The statement was issued after the Meat Importers and Traders Association (MITA) decried a recent BOC order to collect retroactively payment of the additional duty from March 5 to 16, on top of the 5% already paid by importers for the period covered.

The collection of additional duty is in keeping with implementation of the Rice Tariffication Law, which took effect on March 5 and which reverted the duty of certain agricultural products, including MDM, to their previous levels.

The new rate, however, was only reflected in BOC’s electronic-to-mobile system on May 16. As a result, importers paid only a 5% tariff on MDM for more than two months when they should have paid 40% under the Rice Tariffication Law.

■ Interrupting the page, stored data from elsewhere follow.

/-- Settles O36: the register's value is answered, one register after the other. -/
theorem hostReadsControl : Obligations.HostReadsControl := by
  intro s rest cr hp hs
  rw [step_host hs rfl]
  refine ⟨fun hcr => hostReadCr_eq_refused hp hcr, fun n hn => hostReadCr_of_readControl hp ?_⟩
  simp only [List.mem_cons, Prod.mk.injEq, List.not_mem_nil, or_false] at hn
  rcases hn with ⟨rfl, rfl⟩ | ⟨rfl, rfl⟩ | ⟨rfl, rfl⟩ | ⟨rfl, rfl⟩ | ⟨rfl, rfl⟩ | ⟨rfl, rfl⟩ <;> rfl

/-- R40: bit 0 of what is written to CTRL says whether the number is odd. -/
theorem traceEnable_ofNat (p : Config.Params) (v : Nat) :
    traceEnable p (BitVec.ofNat 8 v) = (decide (v % 2 = 1) && p.tracePort) := by
  rw [traceEnable, BitVec.getLsbD_ofNat]
  simp [Nat.testBit_zero]

/-- Settles O37: the register's own write, one register after the other. -/
theorem hostWritesControl : Obligations.HostWritesControl := by
  intro s rest cr v hp hs
  have write : cr ≠ 0 → step s = writeControl cr v { s with sched := rest } := step_writeCr hs hp
  refine ⟨?status, ?keylen, ?dlenFits, ?dlenTooLong, ?ctrl, ?noRegister⟩
  case status => rintro (rfl | rfl) <;> exact write (by decide)
  case keylen => rintro rfl; exact write (by decide)
  case dlenFits =>
    rintro rfl hv
    exact (write (by decide)).trans (if_pos hv)
  case dlenTooLong =>
    rintro rfl hv
    exact (write (by decide)).trans (if_neg (by simp [hv]))
  case ctrl =>
    rintro rfl hv
    rw [write (by decide), ← traceEnable_ofNat]
    exact if_pos hv
  case noRegister =>
    intro hcr
    exact (write (by omega)).trans (writeControl_eq_refused hcr)

/-! ### Buffers -/

/-- A byte outside its space is not written. -/
theorem memWrite_eq_refused {s : State} {sp : Space} {a : Nat} {v : List Byte}
    (h : s.inSpace sp a v.length = false) : memWrite s sp a v = .refused .accessOutsideSpace :=
  if_neg (by simp [h])

/-- R50: one byte of KEYBUF or DIN written. -/
theorem memWrite_byte {s : State} {sp : Space} {a : Nat} {b : Byte} (hsp : sp = .keybuf ∨ sp = .din)
    (h : s.inSpace sp a 1 = true) :
    ∃ t, memWrite s sp a [b] = .next t ∧ t.byteAt sp a = some b ∧
      (∀ sp' a', sp' ≠ sp ∨ a' ≠ a → t.byteAt sp' a' = s.byteAt sp' a') ∧
      t = { s with keybuf := t.keybuf, din := t.din } := by
  rcases hsp with rfl | rfl
  · refine ⟨_, if_pos h, Memory.read_write_same .., fun sp' a' hne => ?_, rfl⟩
    cases sp' with
    | keybuf => exact Memory.read_write_other _ _ (hne.resolve_left (not_not_intro rfl))
    | _ => rfl
  · refine ⟨_, if_pos h, Memory.read_write_same .., fun sp' a' hne => ?_, rfl⟩
    cases sp' with
    | din => exact Memory.read_write_other _ _ (hne.resolve_left (not_not_intro rfl))
    | _ => rfl

/-- Settles O38: a HOST write of a byte is MemWrite of that byte. -/
theorem hostWritesBuffers : Obligations.HostWritesBuffers := by
  intro s rest sp a b hp hs
  rw [step_writeSpace hs hp]
  constructor
  · intro hsp
    have hw : hostWriteSpace sp a b { s with sched := rest } = memWrite { s with sched := rest } sp a [b] := by
      rcases hsp with rfl | rfl <;> rfl
    rw [hw]
    refine ⟨fun hout => memWrite_eq_refused hout, fun hin => ?_⟩
    obtain ⟨t, ht, hbyte, hother, hframe⟩ := memWrite_byte (s := { s with sched := rest }) (b := b) hsp hin
    exact ⟨t, ht, hbyte, hother, hframe⟩
  · intro hk hd
    cases sp with
    | keybuf => exact absurd rfl hk
    | din => exact absurd rfl hd
    | _ => rfl

/-- A byte of DOUT at DONE below OLEN, within DMAX. -/
theorem hostReadSpace_valid {s : State} {a : Nat} {b : Byte} (hd : s.phase = .done) (hlt : a < s.olen)
    (hin : s.inSpace .dout a 1 = true) (hb : s.byteAt .dout a = some b) :
    hostReadSpace .dout a s = .next (answer b.toNat s) := by
  have hread : memRead s .dout a 1 = .next [b] := memRead_eq_next.2 ⟨hin, by simp only [collect, hb]⟩
  rw [hostReadSpace, if_pos ⟨hd, hlt⟩, hread]
  rfl

/-- Any other byte of DOUT is not valid (log 10). -/
theorem hostReadSpace_invalid {s : State} {a : Nat} (h : s.phase ≠ .done ∨ s.olen ≤ a) :
    hostReadSpace .dout a s = .fault .unwrittenRead :=
  if_neg fun ⟨hd, hlt⟩ => h.elim (fun hne => hne hd) (Nat.not_le.2 hlt)

theorem hostReadSpace_no_path {s : State} {sp : Space} {a : Nat} (h : sp ≠ .dout) :
    hostReadSpace sp a s = .refused .hostNoPath := by
  cases sp with
  | dout => exact absurd rfl h
  | _ => rfl

/-- Settles O39: the three things a HOST read of a byte can meet. -/
theorem hostReadsResult : Obligations.HostReadsResult := by
  intro s rest sp a hp hs
  rw [step_readSpace hs hp]
  refine ⟨hostReadSpace_no_path, ?_⟩
  rintro rfl
  exact ⟨fun h => hostReadSpace_invalid h, fun b hd hlt hin hb => hostReadSpace_valid hd hlt hin hb⟩

end Sys2Proof.Machine
end

section
/-! The trace port (R40, R211) has no effect on what an instruction answers. -/

namespace Sys2Proof.Machine

/-- The state with TRACE_EN at `b` and `l` emitted so far. -/
def retrace (b : Bool) (l : List TraceEvent) (s : State) : State := { s with traceEn := b, trace := l }

/-- Two answers alike but for the trace port: the second state is the first with TRACE_EN at `b` and some other trace. -/
inductive TraceAlike (b : Bool) : Res State → Res State → Prop
  | next (t : State) (l : List TraceEvent) : TraceAlike b (.next t) (.next (retrace b l t))
  | fault (r : Fault) : TraceAlike b (.fault r) (.fault r)
  | refused (r : Refusal) : TraceAlike b (.refused r) (.refused r)

theorem TraceAlike.ite {b : Bool} {c : Prop} [Decidable c] {x x' y y' : Res State} (h : TraceAlike b x y)
    (h' : TraceAlike b x' y') : TraceAlike b (if c then x else x') (if c then y else y') := by
  by_cases hc : c
  · rw [if_pos hc, if_pos hc]; exact h
  · rw [if_neg hc, if_neg hc]; exact h'

/-- The bytes MemRead answers come from no trace port. -/
theorem TraceAlike.andThen_read {α : Type} {b : Bool} (x : Res α) {f g : α → Res State}
    (h : ∀ a, TraceAlike b (f a) (g a)) : TraceAlike b (Res.andThen x f) (Res.andThen x g) := by
  cases x with
  | next a => exact h a
  | fault r => exact .fault r
  | refused r => exact .refused r

theorem TraceAlike.andThen {b : Bool} {x y : Res State} {f : State → Res State} (h : TraceAlike b x y)
    (hf : ∀ t l, TraceAlike b (f t) (f (retrace b l t))) : TraceAlike b (Res.andThen x f) (Res.andThen y f) := by
  cases h with
  | next t l => exact hf t l
  | fault r => exact .fault r
  | refused r => exact .refused r

theorem TraceAlike.memWrite_dout (b : Bool) (l : List TraceEvent) (s : State) (a : Nat) (v : List Byte) :
    TraceAlike b (memWrite s .dout a v) (memWrite (retrace b l s) .dout a v) := by
  have hin : (retrace b l s).inSpace .dout a v.length = s.inSpace .dout a v.length := rfl
  simp only [memWrite, hin]
  exact .ite (.next _ l) (.refused _)

/-- A write of S differs in the event it emits, and in nothing else. -/
theorem TraceAlike.writeS (b : Bool) (l : List TraceEvent) (i : Instr) (m : Mat) (s : State) :
    TraceAlike b (.next (writeS i m s)) (.next (writeS i m (retrace b l s))) :=
  .next _ (l ++ traceEvents (retrace b l s) i m)

theorem TraceAlike.writeSOrRaise (b : Bool) (l : List TraceEvent) (i : Instr) (x : Except CoreFault Mat) (s : State) :
    TraceAlike b (.next (writeSOrRaise i x s)) (.next (writeSOrRaise i x (retrace b l s))) := by
  cases x with
  | ok m => exact .writeS b l i m s
  | error f => exact .next _ l

@[simp] theorem retrace_W (b : Bool) (l : List TraceEvent) (s : State) : (retrace b l s).W = s.W := rfl

@[simp] theorem argumentFault_retrace (b : Bool) (l : List TraceEvent) (s : State) :
    argumentFault (retrace b l s) = argumentFault s := rfl

/-- An instruction answers alike whatever the trace port does. -/
theorem exec_retrace (b : Bool) (l : List TraceEvent) (i : Instr) (s : State) :
    TraceAlike b (exec i s) (exec i (retrace b l s)) := by
  cases i with
  | keyload => exact .andThen_read _ fun key => .next _ l
  | rcongen | nextblk => exact .next _ l
  | kexpr j =>
    simp only [exec, execKexpr]
    cases expandIndex j with
    | some n => exact .next _ l
    | none => exact .refused _
  | pack =>
    refine .andThen_read _ fun chunk => ?_
    cases packChunk chunk with
    | some m => exact .writeS b l _ m s
    | none => exact .refused _
  | unpack => exact .andThen (.memWrite_dout b l s _ _) fun t l => .next _ l
  | addroundkey r =>
    simp only [exec, execAddroundkey, retrace_W]
    cases getSubkey s.W r.toNat with
    | some key => exact .writeS b l _ _ s
    | none => exact .refused _
  | subbytes | invsubbytes | shiftrows | invshiftrows => exact .writeS b l _ _ s
  | mixcolumns | invmixcolumns => exact .writeSOrRaise b l _ _ s
  | blktest =>
    simp only [exec, execBlktest, apply_ite Host.Outcome.next]
    exact .ite (.next _ l) (.next _ l)
  | chkargs =>
    simp only [exec, execChkargs, argumentFault_retrace]
    cases argumentFault s with
    | some f => exact .next _ l
    | none => exact .next _ l
  | encrypt | decrypt => exact .ite (.refused _) (.next _ l)

theorem TraceAlike.eq_next {b : Bool} {t : State} {y : Res State} (h : TraceAlike b (.next t) y) :
    ∃ l, y = .next (retrace b l t) := by
  cases h with
  | next _ l => exact ⟨l, rfl⟩

theorem TraceAlike.eq_fault {b : Bool} {r : Fault} {y : Res State} (h : TraceAlike b (.fault r) y) :
    y = .fault r := by
  cases h
  rfl

theorem TraceAlike.eq_refused {b : Bool} {r : Refusal} {y : Res State} (h : TraceAlike b (.refused r) y) :
    y = .refused r := by
  cases h
  rfl

/-- Settles O51: the answers are alike, outcome by outcome. -/
theorem traceHasNoEffect : Obligations.TraceHasNoEffect := by
  intro i s b l
  have alike : TraceAlike b (exec i s) (exec i { s with traceEn := b, trace := l }) := exec_retrace b l i s
  exact ⟨fun t ht => TraceAlike.eq_next (ht ▸ alike), fun r hr => TraceAlike.eq_fault (hr ▸ alike),
    fun r hr => TraceAlike.eq_refused (hr ▸ alike)⟩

But after the 40% rate was implemented for just a few weeks, President Rodrigo Duterte signed on June 13 and issued on June 17 Executive Order (EO) 82 series of 2019, maintaining the duty of certain meat and poultry products under EO 23, issued in 2017, until December 31, 2020. Under EO 82, the duty for imported MDM is 5%.

“They (BOC) want to collect retroactively and that is unfair because importers filed the duties and everything was done in good faith. They have sold the products based on the landed cost and importers don’t have the money to pay,” MITA president Jess Cham was quoted in a report by The Philippine Star on July 2.

Prior to the issuance of EO 82, Philippine meat processors called on government to maintain the lower tariff rates on MDM, a key raw material in food production, to prevent prices of processed meat products like hotdogs from increasing.

BOC in response said that pursuant to Section 430 of the Customs Modernization and Tariff Act, “the assessment on the said imported goods [is] not yet final and therefore [is] still subject to the proper collection of the rightful duties and taxes on the imported goods.”

“And it is a bigger neglect on the part of BOC not to collect the legally prescribed duties in behalf of the government,” the customs bureau added.

BOC assistant commissioner Atty. Vincent Philip Maronilla said “BOC is open to a dialogue with the concerned stakeholders in order to come up with a solution to allow us to implement the law correctly and to accommodate some of their concerns.”